▶ _GIVEN INFORMATION_:
/-! ## Folds and the result (R186, R190-R192) -/

/-- Fold the rows of `b` into those of `a` (R188). -/
def foldRows (a b : Tbl Partial) : Tbl Partial :=
  b.foldl (fun acc e => tput acc e.1 (match tlook acc e.1 with
    | some p => foldPartial p e.2
    | none => e.2)) a

/-- The overflows of folding the rows of `b` into those of `a` (06 R148). -/
def foldRowsOvf (a b : Tbl Partial) : Nat :=
  b.foldl (fun n e => n + (match tlook a e.1 with
    | some p => foldOvf p e.2
    | none => 0)) 0

/-- REGION_FOLD (R186): with every lane done and the confirmation arrived, the lane partials are folded in lane order, and the contexts' counters
are added to the region's, with the overflows of these folds (06 R148, log 41). -/
def execRegionFold (req : Nat) (r : Fin 16) (s : State) : Host.Outcome State Fault Refusal :=
  .next (match tlook s.req req with
    | none => s
    | some q =>
      match tlook q.rgns r.val with
      | none => s
      | some x =>
        if x.sent.isSome = true ∨ x.confirmed = false ∨ (x.lanes.any fun l => l.2.st != .done) = true then s
        else
          let (rows, ovf) := x.lanes.foldl (fun acc l => (foldRows acc.1 l.2.rows, acc.2 + foldRowsOvf acc.1 l.2.rows)) ([], 0)
          let sum := fun (f : TileCounts → Nat) => x.lanes.foldl (fun a l => a + f l.2.counts) 0
          let s := countN 32 (rgnCntOff r.val 19) (sum (·.clamped)) s
          let s := countN 32 (rgnCntOff r.val 20) (sum (·.nan)) s
          let s := countN 32 (rgnCntOff r.val 21) (sum (·.ovf) + ovf) s
          setReq req { q with rgns := tput q.rgns r.val { x with sent := some rows } } s)

/-- The records of a request in row order (R190, R191). -/
def resultBytes (s : State) (q : Req) (t : Tuple) (rows : Tbl Partial) : Bytes :=
  let img := (progOf s q.program).image
  let qh := dQHeads (seqOf s q.slot).desc
  let (fp32, norm) := emitOf img
  (List.range (q.nq * qh)).flatMap fun r =>
    let p := (tlook rows r).getD (emptyPartial (pOutDim img * 16))
    recordOf fp32 norm t.pgen (r / qh) (r % qh) { p with degraded := q.fallback, provisional := decide (t.c < t.e) }

/-- The result is handed to the Jexus engine, and the instance completes (R191). -/
def emitResult (n : Nat) (q : Req) (t : Tuple) (rows : Tbl Partial) (s : State) : State :=
  match busyAct s q.inst 1 with
  | none => endReq n stOk s
  | some (x, _, p) =>
    let m : OutMsg :=
      { op := 2, dst := qResEp p, tenant := x.tenant, window := qResWin p, gen := qResGen p
        offset := qResOff p + q.layer * qResStride p, imm := qResSluice p * 2 ^ 17 + q.stepTag % 2 ^ 17
        data := resultBytes s q t rows, part := some (x.part, x.lc), purpose := .result q.entry }
    let late := match q.deadline with
      | some dl => decide (dl < now s)
      | none => false
    let s := if late then count (netCntOff q.die 20) s else s
    match sendMsg q.die m s with
    | (.sent _, s) => endReq n stOk s
    | (.refused st, s) => endReq n st s

/-- NET_FOLD_EMIT (R186): with the partial of every region in service, they are folded in region order, a region that was fenced before it sent one
skipped, and EMIT forms the records. It waits while its die has all its messages in flight (11 R262). -/
def execNetFoldEmit (req : Nat) (s : State) : Host.Outcome State Fault Refusal :=
  .next (match tlook s.req req with
    | none => s
    | some q =>
      match q.tuple with
      | none => s
      | some t =>
        let parts := q.rgns.filter fun r => !rgnFenced s r.1 || r.2.sent.isSome
        if q.st ≠ .confirmed ∨ (parts.any fun r => r.2.sent.isNone) = true ∨ sendFull s q.die = true then s
        else emitResult req q t (parts.foldl (fun acc r => foldRows acc (r.2.sent.getD [])) []) s)

/-! ## Pre-emption (14 R315, R316) -/

/-- Bytes of a saved context: accumulators, m, l and count of each row. -/
def savedBytes (s : State) (q : Req) : Nat :=
  let d := (seqOf s q.slot).desc
  (groupRows d q.nq 0).length * (pOutDim (progOf s q.program).image * 16 * 4 + 12)

/-- Bytes in use of a region's pre-emption area. -/
def savedUse (s : State) (r : Nat) : Nat :=
  s.req.foldl (fun a e => match tlook e.2.rgns r with
    | none => a
    | some x => a + (x.lanes.countP fun l => l.2.st == .saved) * savedBytes s e.2) 0

/-- The victim of a block: the best-effort context whose request was confirmed last. -/
def victimOf (s : State) (r b : Nat) : Option LaneAt :=
  (ctxOn s r b).foldl (fun best e =>
    if e.2.1.lc then best
    else match best with
      | none => some e
      | some v => if v.2.1.order < e.2.1.order then some e else best) none

/-- The latency-critical lane that is to have the victim's context: the first that waits (R308) whose partition stays within its limit once the victim has left
(R311). -/
def preemptor (s : State) (r b : Nat) (victim : LaneAt) : Option LaneAt :=
  (lanesWhere s r fun q l => q.lc && l.st == .waiting && l.block == b).find? fun e =>
    decide ((ctxOn s r b).countP (fun c => c.2.1.partn == e.2.1.partn) < ctxLimit s e.2.1.partn + (if victim.2.1.partn = e.2.1.partn then 1 else 0))

/-- PREEMPT (R315): a latency-critical request, the first that waits (R308), waits for a context of a block whose 32 contexts are all held. The victim
is saved at a page boundary and its context given; with the pre-emption area full, PREEMPT_NO_ROOM. -/
def execPreempt (req : Nat) (r : Fin 16) (block : Fin 8) (s : State) : Host.Outcome State Fault Refusal :=
  .next (match tlook s.req req with
    | none => s
    | some q =>
      match tlook q.rgns r.val, victimOf s r.val block.val with
      | some x, some (vn, vq, vi, vl) =>
        let held := ctxOn s r.val block.val
        match x.lanes.find? fun l => l.2.st == .waiting && l.2.block == block.val with
        | none => s
        | some (i, _) =>
          if ((preemptor s r.val block.val (vn, vq, vi, vl)).map fun e => (e.1, e.2.2.1)) ≠ some (req, i) ∨ held.length < 32 ∨ vl.buf.isSome = true ∨ vl.part.isSome = true ∨
              (rgnOf s r.val).gated = true then s
          else if 4194304 < savedUse s r.val + savedBytes s vq then
            raiseCount (leafPreemptNoRoom r.val) (rgnCntOff r.val 16) [(16, 1, block.val), (20, 4, vq.slot)] s
          else
            let s := modLane vn r.val vi (fun l => { l with st := .saved, savedAt := now s }) s
            let s := acct vq.tenant 32 0x1C 1 s
            noteWait req (takeContext req r.val i block.val s)
      | _, _ => s)

/-- CONTEXT_RESUME (R316): a free context and no latency-critical request waiting for one; the saved lane that the round of R311 comes to next. In a
gated region it waits (18 R405). -/
def execContextResume (r : Fin 16) (block : Fin 8) (s : State) : Host.Outcome State Fault Refusal :=
  .next (
    if (rgnOf s r.val).gated then s
    else
      let saved := (beWaiting s r.val block.val).filter fun e => e.2.2.2.st == .saved
      match saved.findSome? fun e => (ctxTurn r.val block.val e.1 e.2.2.1 false s).map fun s' => (e, s') with
      | none => s
      | some ((n, q, i, l), s) =>
        let s := acct q.tenant 64 8 (now s - l.savedAt) s
        modLane n r.val i (fun l => { l with st := .running, block := block.val }) s)

end Sys2Proof.Machine
end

▶ _REQUIRED ACTION_:
In the entries above, find each line with the word "done" and return it.

▶ _SOLUTION_:
/-- REGION_FOLD (R186): with every lane done and the confirmation arrived, the lane partials are folded in lane order, and the contexts' counters
        if x.sent.isSome = true ∨ x.confirmed = false ∨ (x.lanes.any fun l => l.2.st != .done) = true then s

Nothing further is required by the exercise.